Неужели мои записи сохранятся?..
Дзенькнул телефон.
— Все готово?..
— Готово!
Связист взглядывает на часы. Осталось десять минут… восемь… пять… одна минута и… Раздался страшный грохот.
Загремело громом все — и небо и земля.
Началось… Два фронта, лоб в лоб, двинули в атаку — Ленинградский и наш, Волховский. У меня в роте шестнадцать минометов, с обеспечением в триста пятьдесят мин на каждый, только на один сегодняшний день.
— Огонь! — командую я в рупор.
Целых пять тысяч шестьсот штук мин предстоит мне обрушить на головы гитлеровцев только за один сегодняшний день. А потом? Потом все будет хорошо.
Грохочут земля и небо.
— Огонь!..
* * *
Мы в захваченном у немцев блиндаже. Чуть погрелись, и опять в бой. Перед нами насыпь железной дороги, ведущей в Ленинград. За насыпью деревня.

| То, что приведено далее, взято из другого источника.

theorem decodeFloat16_alike (hfn : func11Field w = func11Field w') : (decodeFloat16 w).Alike (decodeFloat16 w') := by
  unfold decodeFloat16
  rw [hfn]
  dsimp only
  split
  case h_17 => exact .unknown w w'
  case h_13 => exact .ite (.decodeOnly rfl rfl) (.ite (.decodeOnly rfl rfl) (.unknown w w'))
  all_goals exact .ite (.decodeOnly rfl rfl) (.unknown w w')

theorem decodeFloat17_alike (hfn : func11Field w = func11Field w') : (decodeFloat17 w).Alike (decodeFloat17 w') := by
  unfold decodeFloat17
  rw [hfn]
  dsimp only
  split
  all_goals exact .decodeOnly rfl rfl

theorem decodeCompute18_alike (hfn : func16Field w = func16Field w') :
    (decodeCompute18 w).Alike (decodeCompute18 w') := by
  unfold decodeCompute18
  rw [hfn]
  dsimp only
  split
  all_goals exact .decodeOnly rfl rfl

theorem decodeJump1A_alike (hra : raField w = raField w') (hrb : rbField w = rbField w')
    (hhint : hintField w = hintField w') :
    (decodeJump1A w).Alike (decodeJump1A w') := by
  unfold decodeJump1A
  rw [hra, hrb, hhint]
  dsimp only
  split
  all_goals exact ⟨rfl, rfl, fun _ _ => rfl⟩

theorem decode_alike_of_low26Row {opc : BitVec 6} {f : BitVec 26 → Instr}
    (h : opcField w = opc) (h' : opcField w' = opc)
    (hrow : ∀ w, opcField w = opc → decode w = f (low26Field w)) (hf : ∀ low low', (f low).Alike (f low')) :
    (decode w).Alike (decode w') := by
  rw [hrow w h, hrow w' h']
  exact hf _ _

theorem decode_alike_of_low26 {opc : BitVec 6} (h : opcField w = opc) (h' : opcField w' = opc)
    (hopc : opc ∈ [0x00#6, 0x01#6, 0x02#6, 0x03#6, 0x04#6, 0x05#6, 0x06#6, 0x07#6, 0x19#6, 0x1B#6, 0x1D#6, 0x1E#6,
      0x1F#6]) : (decode w).Alike (decode w') := by
  fin_cases hopc
  all_goals
    exact decode_alike_of_low26Row h h' (fun w h => by rw [decode, h]; rfl) fun _ _ => .decodeOnly rfl rfl

/-- The four jumps have one meaning, whatever the hint and `jdisp` (R180). -/
theorem exec_decodeJump1A (w : InstrWord) (s : State) :
    exec (decodeJump1A w) s = execJmp (raField w) (rbField w) 0 s := by
  unfold decodeJump1A
  dsimp only
  split
  all_goals rfl

/-! ### Words that agree outside the ignored bits -/

/-- Words that agree outside a mask agree on every field the mask leaves alone. -/
theorem field_eq_of_agree {m : InstrWord} {a n : Nat} (h : w &&& ~~~m = w' &&& ~~~m) (hm : m.extractLsb' a n = 0) :
    w.extractLsb' a n = w'.extractLsb' a n := by
  apply BitVec.eq_of_getLsbD_eq
  intro i hi
  have hbit : m.getLsbD (a + i) = false := by
    simpa [hi] using congrArg (BitVec.getLsbD · i) hm
  have hword := congrArg (BitVec.getLsbD · (a + i)) h
  simp only [BitVec.getLsbD_extractLsb', hi, decide_true, Bool.true_and]
  by_cases hlt : a + i < 32
  · simpa only [BitVec.getLsbD_and, BitVec.getLsbD_not, hlt, hbit, decide_true, Bool.true_and, Bool.not_false,
      Bool.and_true] using hword
  · rw [BitVec.getLsbD_of_ge _ _ (by omega), BitVec.getLsbD_of_ge _ _ (by omega)]

theorem operand2Field_alike (hbit : w.extractLsb' 12 1 = w'.extractLsb' 12 1)
    (hlit : w.getLsbD 12 = true → w.extractLsb' 13 8 = w'.extractLsb' 13 8)
    (hreg : w.extractLsb' 16 5 = w'.extractLsb' 16 5) : (operand2Field w).Alike (operand2Field w') := by
  have hbit' : w'.getLsbD 12 = w.getLsbD 12 := by simp only [BitVec.getLsbD_eq_extractLsb', hbit]
  unfold operand2Field
  rw [hbit']
  split
  next hl => rw [hlit hl]; exact .same _
  next => rw [hreg]; exact .reg _ _ _

theorem decode_alike_of_operate (hopc : opcField w ∈ [0x10#6, 0x11#6, 0x12#6, 0x13#6, 0x1C#6])
    (h : w &&& ~~~ignoredBits w = w' &&& ~~~ignoredBits w) :
    opcField w = opcField w' ∧ (decode w).Alike (decode w') := by
  have hmask : ignoredBits w = (if w.getLsbD 12 then 0 else 0x0000E000#32) |||
      (if opcField w = 0x1C#6 ∧ func7Field w ∈ [0x00#7, 0x01#7] then 0x03E00000#32 else 0) := if_pos hopc
  rw [hmask] at h
  have ho : opcField w = opcField w' := field_eq_of_agree h (by split_ifs <;> rfl)
  have hfields : SameOperate w w' :=
    { func7 := field_eq_of_agree h (by split_ifs <;> rfl)
      rc := field_eq_of_agree h (by split_ifs <;> rfl)
      operand2 := operand2Field_alike (field_eq_of_agree h (by split_ifs <;> rfl))
        (fun hlit => field_eq_of_agree h (by rw [if_pos hlit]; split_ifs <;> rfl))
        (field_eq_of_agree h (by split_ifs <;> rfl)) }
  have hra (hne : opcField w ≠ 0x1C#6) : raField w = raField w' :=
    field_eq_of_agree h (by rw [if_neg (not_and.2 fun heq => absurd heq hne)]; split_ifs <;> rfl)
  refine ⟨ho, ?_⟩
  simp only [List.mem_cons, List.not_mem_nil, or_false] at hopc
  obtain hopc | hopc | hopc | hopc | hopc := hopc
  · rw [decode_eq_operate10 hopc, decode_eq_operate10 (ho ▸ hopc)]
    exact decodeOperate10_alike hfields (hra (by rw [hopc]; decide))
  · rw [decode_eq_operate11 hopc, decode_eq_operate11 (ho ▸ hopc)]
    exact decodeOperate11_alike hfields (hra (by rw [hopc]; decide))
  · rw [decode_eq_operate12 hopc, decode_eq_operate12 (ho ▸ hopc)]
    exact decodeOperate12_alike hfields (hra (by rw [hopc]; decide))
  · rw [decode_eq_operate13 hopc, decode_eq_operate13 (ho ▸ hopc)]
    exact decodeOperate13_alike hfields (hra (by rw [hopc]; decide))
  · rw [decode_eq_operate1C hopc, decode_eq_operate1C (ho ▸ hopc)]
    exact decodeOperate1C_alike hfields

theorem decode_alike_of_float (hopc : opcField w ∈ [0x14#6, 0x15#6, 0x16#6, 0x17#6]) (ho : opcField w = opcField w')
    (hfn : func11Field w = func11Field w') : (decode w).Alike (decode w') := by
  simp only [List.mem_cons, List.not_mem_nil, or_false] at hopc
  obtain hopc | hopc | hopc | hopc := hopc
  · rw [decode_eq_float14 hopc, decode_eq_float14 (ho ▸ hopc)]; exact decodeFloat14_alike hfn
  · rw [decode_eq_float15 hopc, decode_eq_float15 (ho ▸ hopc)]; exact decodeFloat15_alike hfn
  · rw [decode_eq_float16 hopc, decode_eq_float16 (ho ▸ hopc)]; exact decodeFloat16_alike hfn
  · rw [decode_eq_float17 hopc, decode_eq_float17 (ho ▸ hopc)]; exact decodeFloat17_alike hfn

/-- The classes of primaries are those of `ignoredBits`; the Memory and Branch Formats ignore nothing. -/
theorem decode_alike (h : w &&& ~~~ignoredBits w = w' &&& ~~~ignoredBits w) :
    w = w' ∨ opcField w = opcField w' ∧ (decode w).Alike (decode w') := by
  by_cases hoperate : opcField w ∈ [0x10#6, 0x11#6, 0x12#6, 0x13#6, 0x1C#6]
  · exact .inr (decode_alike_of_operate hoperate h)
  unfold ignoredBits at h
  dsimp only at h
  rw [if_neg hoperate] at h
  split_ifs at h with hjump hcompute hfloat hlow
  · have ho : opcField w = opcField w' := field_eq_of_agree h rfl
    refine .inr ⟨ho, ?_⟩
    rw [decode_eq_jump1A hjump, decode_eq_jump1A (ho ▸ hjump)]
    exact decodeJump1A_alike (field_eq_of_agree h rfl) (field_eq_of_agree h rfl) (field_eq_of_agree h rfl)
  · have ho : opcField w = opcField w' := field_eq_of_agree h rfl
    refine .inr ⟨ho, ?_⟩
    rw [decode_eq_compute18 hcompute, decode_eq_compute18 (ho ▸ hcompute)]
    exact decodeCompute18_alike (field_eq_of_agree h rfl)
  · have ho : opcField w = opcField w' := field_eq_of_agree h rfl
    exact .inr ⟨ho, decode_alike_of_float hfloat ho (field_eq_of_agree h rfl)⟩
  · have ho : opcField w = opcField w' := field_eq_of_agree h rfl
    exact .inr ⟨ho, decode_alike_of_low26 rfl ho.symm hlow⟩
  · have hall : ~~~(0 : InstrWord) = BitVec.allOnes 32 := rfl
    rw [hall, BitVec.and_allOnes, BitVec.and_allOnes] at h
    exact .inl h

end

theorem extractLsb'_extractLsb'_eq (w : InstrWord) (a : Nat) {n b k : Nat} (hle : b + k ≤ n) :
    (w.extractLsb' a n).extractLsb' b k = w.extractLsb' (a + b) k := by
  apply BitVec.eq_of_getLsbD_eq
  intro i hi
  have hlt : b + i < n := by omega
  simp only [BitVec.getLsbD_extractLsb', hi, hlt, decide_true, Bool.true_and, Nat.add_assoc]

/-- The record of a decode-only word carries the word itself (R422). -/
theorem exec_decode_of_not_executes {w : InstrWord} (h : (decode w).executes = false) (s : State) :
    exec (decode w) s = .next (s.raise (.unimplementedOpcode (s.pc - 4#64) (decode w).opcode w)) := by
  rw [exec_of_not_executes h, unimplemented, (decode_decoded w).encode_eq]
  rfl
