-- ==== Sys2Proof/Config.lean ====
section
/-! DEFINITION. The implementation parameters of 00_scope.md R7 and the free values: what an implementation fixes
and the spec leaves open, and the draws of the environment. Every free value is an opaque constant, so no proof can
see what it is. -/

namespace Sys2Proof

/-- `COUNT_W`: width of the COUNT field (00_scope.md R7). -/
def Config.countWidth : Nat := 24

/-- `COUNT_MAX = 2^COUNT_W - 1` (00_scope.md R7). -/
def Config.countMax : Nat := 2 ^ Config.countWidth - 1

/-- `BYTES_MAX` less one: the largest byte primitive is OPEN, an integer at least 1 (R7; 93 I10). Log 4. -/
opaque Config.bytesMaxLessOne : Nat

/-- `RRQ_DEPTH` less one: the queue capacity is OPEN, an integer at least 1 (R7; 93 I7). Log 4. -/
opaque Config.rrqDepthLessOne : Nat

/-- `CLOCK_HZ`: any u32, read by no rule (R7, R23). Log 4. -/
opaque Config.clockHz : BitVec 32

/-- The TDO bit the target answers on the edge at a position of the trace: a draw of which nothing is assumed
(00_scope.md R9; 93 I8). Log 2. -/
opaque Config.tdoDraw : Nat → Bool

/-- Whose move follows the n-th turn under the free schedule: `none` the Sequencer, `some k` a free delivery of
`k + 1` primitives (20_memory.md R58; 93 I6). Log 1. -/
opaque Config.turnDraw : Nat → Option Nat

/-- The outcome of a delivery when TRANSPORT_OK is false: `none` it succeeds, `some m` it fails after `m` edges
(60_exceptions.md R230, R231; 93 I9). Log 3. -/
opaque Config.failDraw : Nat → Option Nat

/-- What the adapter puts in the unused low bits of a raw sub-byte capture: any value (30_encoding.md R87; 93 I15).
Log 10. -/
opaque Config.rawLow : Byte

/-- The configuration of a session, fixed for its life (10_state.md R23). -/
structure Params where
  /-- `TMS_MAX`, most TMS bits one TMS primitive may carry. -/
  tmsMax : Nat
  /-- `BYTES_MAX`, most bytes one byte primitive may carry. -/
  bytesMax : Nat
  /-- `RRQ_DEPTH`, capacity of the read-response queue in entries. -/
  rrqDepth : Nat
  /-- `CLOCK_HZ`, held and read by no rule. -/
  clockHz : BitVec 32
deriving DecidableEq, Repr

/-- What R7 requires of the parameters. -/
abbrev Params.valid (c : Params) : Prop := 1 ≤ c.tmsMax ∧ 1 ≤ c.bytesMax ∧ 1 ≤ c.rrqDepth

/-- The instantiation values: `TMS_MAX` is 7 (R7), the OPEN parameters are free values. -/
def Params.instantiation : Params where
  tmsMax := 7
  bytesMax := Config.bytesMaxLessOne + 1
  rrqDepth := Config.rrqDepthLessOne + 1
  clockHz := Config.clockHz

end Sys2Proof
end

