-- ==== Sys2Proof/Decode.lean ====
section
/-! DEFINITION. The decoders of the two ports and their encoders. The command stream carries bytes
(30_encoding.md R70 to R79); the primitive port carries records whose KIND is a 4-bit code and whose wire bytes the
spec leaves to the vendor library (R85, R86). -/

namespace Sys2Proof

/-! ## Fields of the command word (R70) -/

/-- `OPC = w[31:28]`. -/
def opcField (w : Word) : BitVec 4 := w.extractLsb' 28 4
/-- `P = w[27]`. -/
def pField (w : Word) : Bool := w.getLsbD 27
/-- `T = w[26]`. -/
def tField (w : Word) : Bool := w.getLsbD 26
/-- `RSV = w[25:24]`. -/
def rsvField (w : Word) : BitVec 2 := w.extractLsb' 24 2
/-- `COUNT = w[23:0]`, read unsigned (R71). -/
def countField (w : Word) : Nat := (w.extractLsb' 0 24).toNat

/-- The eight opcodes (R72). -/
inductive Opcode where
  | changeMode | readData | writeData | readWriteData | flush | queueRead | queueReadWrite | finishRead
deriving DecidableEq, Repr

/-- The OPC value of an opcode (R72). -/
def Opcode.bits : Opcode → BitVec 4
  | .changeMode => 0x1
  | .readData => 0x2
  | .writeData => 0x3
  | .readWriteData => 0x4
  | .flush => 0x5
  | .queueRead => 0x6
  | .queueReadWrite => 0x7
  | .finishRead => 0x8

/-- The opcode map (R72); 0x0 and 0x9 to 0xF are illegal. -/
def Opcode.ofBits (v : BitVec 4) : Option Opcode :=
  match v.toNat with
  | 1 => some .changeMode
  | 2 => some .readData
  | 3 => some .writeData
  | 4 => some .readWriteData
  | 5 => some .flush
  | 6 => some .queueRead
  | 7 => some .queueReadWrite
  | 8 => some .finishRead
  | _ => none

/-- Opcodes whose `P` column in R73 is `pause_after`. -/
def Opcode.usesP : Opcode → Bool
  | .writeData | .readWriteData | .queueReadWrite => true
  | .changeMode | .readData | .flush | .queueRead | .finishRead => false

/-- The opcode whose `T` column in R73 is the held TDI. -/
def Opcode.usesT : Opcode → Bool
  | .changeMode => true
  | .readData | .writeData | .readWriteData | .flush | .queueRead | .queueReadWrite | .finishRead => false

/-- Payload bytes of a legal command, from its opcode and COUNT alone (R73, R76). -/
def Opcode.payloadBytes (op : Opcode) (count : Nat) : Nat :=
  match op with
  | .changeMode | .writeData | .readWriteData | .queueReadWrite => byteCount count
  | .readData | .flush | .queueRead | .finishRead => 0

/-! ## Legality (R79) -/

/-- Why an encoding stands for no instruction. The first five are R79's illegal command words; the last is a KIND
that R86 says is never emitted. -/
inductive Illegal where
  | reservedOpcode | reservedBits | pauseUnused | tdiUnused | flushCount | reservedKind
deriving DecidableEq, Repr

/-- What makes a command word illegal, if anything does (R79). -/
def illegalReason (w : Word) : Option Illegal :=
  match Opcode.ofBits (opcField w) with
  | none => some .reservedOpcode
  | some op =>
    if rsvField w ≠ 0 then some .reservedBits
    else if pField w && !op.usesP then some .pauseUnused
    else if tField w && !op.usesT then some .tdiUnused
    else if op = .flush ∧ countField w ≠ 0 then some .flushCount
    else none

/-- Payload length a word implies; 0 for an illegal word (R76). -/
def payloadLength (w : Word) : Nat :=
  match illegalReason w, Opcode.ofBits (opcField w) with
  | none, some op => op.payloadBytes (countField w)
  | _, _ => 0

/-! ## Decoding the command stream -/

/-- The command an opcode and its operands make. -/
def Instr.ofCommand (op : Opcode) (count : Nat) (p t : Bool) (payload : List Byte) : Instr :=
  match op with
  | .changeMode => .changeMode count t payload
  | .readData => .readData count
  | .writeData => .writeData count p payload
  | .readWriteData => .readWriteData count p payload
  | .flush => .flush
  | .queueRead => .queueRead count
  | .queueReadWrite => .queueReadWrite count p payload
  | .finishRead => .finishRead count

/-- What the bytes at the head of the command stream are. -/
inductive Decoded where
  /-- The word or its payload has not fully arrived: the Sequencer holds (10_state.md R28). -/
  | incomplete
  /-- An illegal word, with what follows it; no payload is read (R76, R79). -/
  | illegal (why : Illegal) (rest : List Byte)
  /-- One whole command, with what follows it. -/
  | command (i : Instr) (rest : List Byte)
deriving DecidableEq, Repr

/-- Decoding once the word is known. -/
def decodeWord (w : Word) (rest : List Byte) : Decoded :=
  match illegalReason w, Opcode.ofBits (opcField w) with
  | none, some op =>
    if rest.length < op.payloadBytes (countField w) then .incomplete
    else .command
      (Instr.ofCommand op (countField w) (pField w) (tField w) (rest.take (op.payloadBytes (countField w))))
      (rest.drop (op.payloadBytes (countField w)))
  | some why, _ => .illegal why rest
  | none, none => .illegal .reservedOpcode rest

/-- Decode the head of the command stream; total on any bytes (R70, R76, R79). -/
def decode : List Byte → Decoded
  | b0 :: b1 :: b2 :: b3 :: rest => decodeWord (bytesWord b0 b1 b2 b3) rest
  | _ => .incomplete

/-! ## Decoding the primitive port -/

/-- The KIND code of a kind (R86). -/
def PrimKind.code : PrimKind → BitVec 4
  | .tmsOut => 0x1
  | .tmsIo => 0x2
  | .bytesOut => 0x3
  | .bytesIn => 0x4
  | .bytesIo => 0x5
  | .bitsOut => 0x6
  | .bitsIn => 0x7
  | .bitsIo => 0x8

/-- The kind of a KIND code; 0x0 and 0x9 to 0xF are never emitted (R86). -/
def PrimKind.ofCode (v : BitVec 4) : Option PrimKind :=
  match v.toNat with
  | 1 => some .tmsOut
  | 2 => some .tmsIo
  | 3 => some .bytesOut
  | 4 => some .bytesIn
  | 5 => some .bytesIo
  | 6 => some .bitsOut
  | 7 => some .bitsIn
  | 8 => some .bitsIo
  | _ => none

/-- The instruction a primitive record is. -/
def Instr.ofPrim (p : Prim) : Instr :=
  match p.kind with
  | .tmsOut => .primTmsOut p.body
  | .tmsIo => .primTmsIo p.body
  | .bytesOut => .primBytesOut p.body
  | .bytesIn => .primBytesIn p.body
  | .bytesIo => .primBytesIo p.body
  | .bitsOut => .primBitsOut p.body
  | .bitsIn => .primBitsIn p.body
  | .bitsIo => .primBitsIo p.body

/-- The record of a primitive instruction; a command is none. -/
def Instr.toPrim : Instr → Option Prim
  | .primTmsOut b => some ⟨.tmsOut, b⟩
  | .primTmsIo b => some ⟨.tmsIo, b⟩
  | .primBytesOut b => some ⟨.bytesOut, b⟩
  | .primBytesIn b => some ⟨.bytesIn, b⟩
  | .primBytesIo b => some ⟨.bytesIo, b⟩
  | .primBitsOut b => some ⟨.bitsOut, b⟩
  | .primBitsIn b => some ⟨.bitsIn, b⟩
  | .primBitsIo b => some ⟨.bitsIo, b⟩
  | .changeMode .. | .readData .. | .writeData .. | .readWriteData .. | .flush | .queueRead ..
  | .queueReadWrite .. | .finishRead .. => none

/-- Decode a record of the primitive port. -/
def decodePort (code : BitVec 4) (body : PrimBody) : Except Illegal Instr :=
  match PrimKind.ofCode code with
  | some kind => .ok (Instr.ofPrim ⟨kind, body⟩)
  | none => .error .reservedKind

/-! ## The encoders -/

/-- The command word of R70. -/
def commandWord (op : Opcode) (p t : Bool) (count : Nat) : Word :=
  op.bits ++ BitVec.ofBool p ++ BitVec.ofBool t ++ (0 : BitVec 2) ++ BitVec.ofNat 24 count

/-- The stream bytes of a command: its word, then its payload (R70, R73). A primitive has none. -/
def Instr.bytes : Instr → List Byte
  | .changeMode l t payload => wordBytes (commandWord .changeMode false t l) ++ payload
  | .readData n => wordBytes (commandWord .readData false false n)
  | .writeData n p data => wordBytes (commandWord .writeData p false n) ++ data
  | .readWriteData n p data => wordBytes (commandWord .readWriteData p false n) ++ data
  | .flush => wordBytes (commandWord .flush false false 0)
  | .queueRead n => wordBytes (commandWord .queueRead false false n)
  | .queueReadWrite n p data => wordBytes (commandWord .queueReadWrite p false n) ++ data
  | .finishRead n => wordBytes (commandWord .finishRead false false n)
  | .primTmsOut _ | .primTmsIo _ | .primBytesOut _ | .primBytesIn _ | .primBytesIo _ | .primBitsOut _
  | .primBitsIn _ | .primBitsIo _ => []

/-- How an instruction stands at its port: bytes of the command stream, or a record of the primitive port. -/
inductive Image where
  | stream (bytes : List Byte)
  | port (code : BitVec 4) (body : PrimBody)
deriving DecidableEq, Repr

/-- The encoding of an instruction. -/
def encode (i : Instr) : Image :=
  match i.toPrim with
  | some p => .port p.kind.code p.body
  | none => .stream i.bytes

/-- Decode an image that holds exactly one instruction. -/
def decodeImage : Image → Option Instr
  | .stream bytes =>
    match decode bytes with
    | .command i [] => some i
    | .command _ (_ :: _) | .incomplete | .illegal _ _ => none
  | .port code body => (decodePort code body).toOption

/-! ## Words of the opcode table -/

/-- `k` bytes of a number, least significant first. -/
def natBytes (k w : Nat) : List Byte := (List.range k).map fun j => BitVec.ofNat 8 (w / 2 ^ (8 * j))

/-- The stream bytes of a table word: its own bytes (at least the four of a command word), then zero bytes up to the
length the word implies. -/
def tableBytes (nbits w : Nat) : List Byte :=
  natBytes (max 4 (nbits / 8)) w ++
    List.replicate (4 + payloadLength (BitVec.ofNat 32 w) - max 4 (nbits / 8)) 0

/-- The record a PRIM row's word stands for: the row gives the 4-bit KIND alone, every other field is 0 or empty. -/
def tableRecord : PrimBody := ⟨0, false, [], .none⟩

/-- The instruction the decoders read from a word of spec/opcode_table.json: a row of fewer than 32 bits is a record
of the primitive port, KIND in bits 3..0; a row of 32 bits is a command word (log 6). -/
def decodeTableWord (nbits w : Nat) : Option Instr :=
  if nbits < 32 then (decodePort (BitVec.ofNat 4 w) tableRecord).toOption
  else
    match decode (tableBytes nbits w) with
    | .command i _ => some i
    | .incomplete | .illegal _ _ => none

end Sys2Proof
end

Враг оттеснил нас немного, но мы снова рвемся вперед, как бушующее море: волна откатывается от берега, чтобы затем с новой силой рвануться к нему. Наш полк продвинулся вперед уже на тысячу метров. Скажете, мало? Спросите, сколько здесь полегло и наших, и немцев? Мне чудится, что мерзлая земля, освобожденная нами, улыбается сквозь кровь и отчаяние. Родная, израненная земля…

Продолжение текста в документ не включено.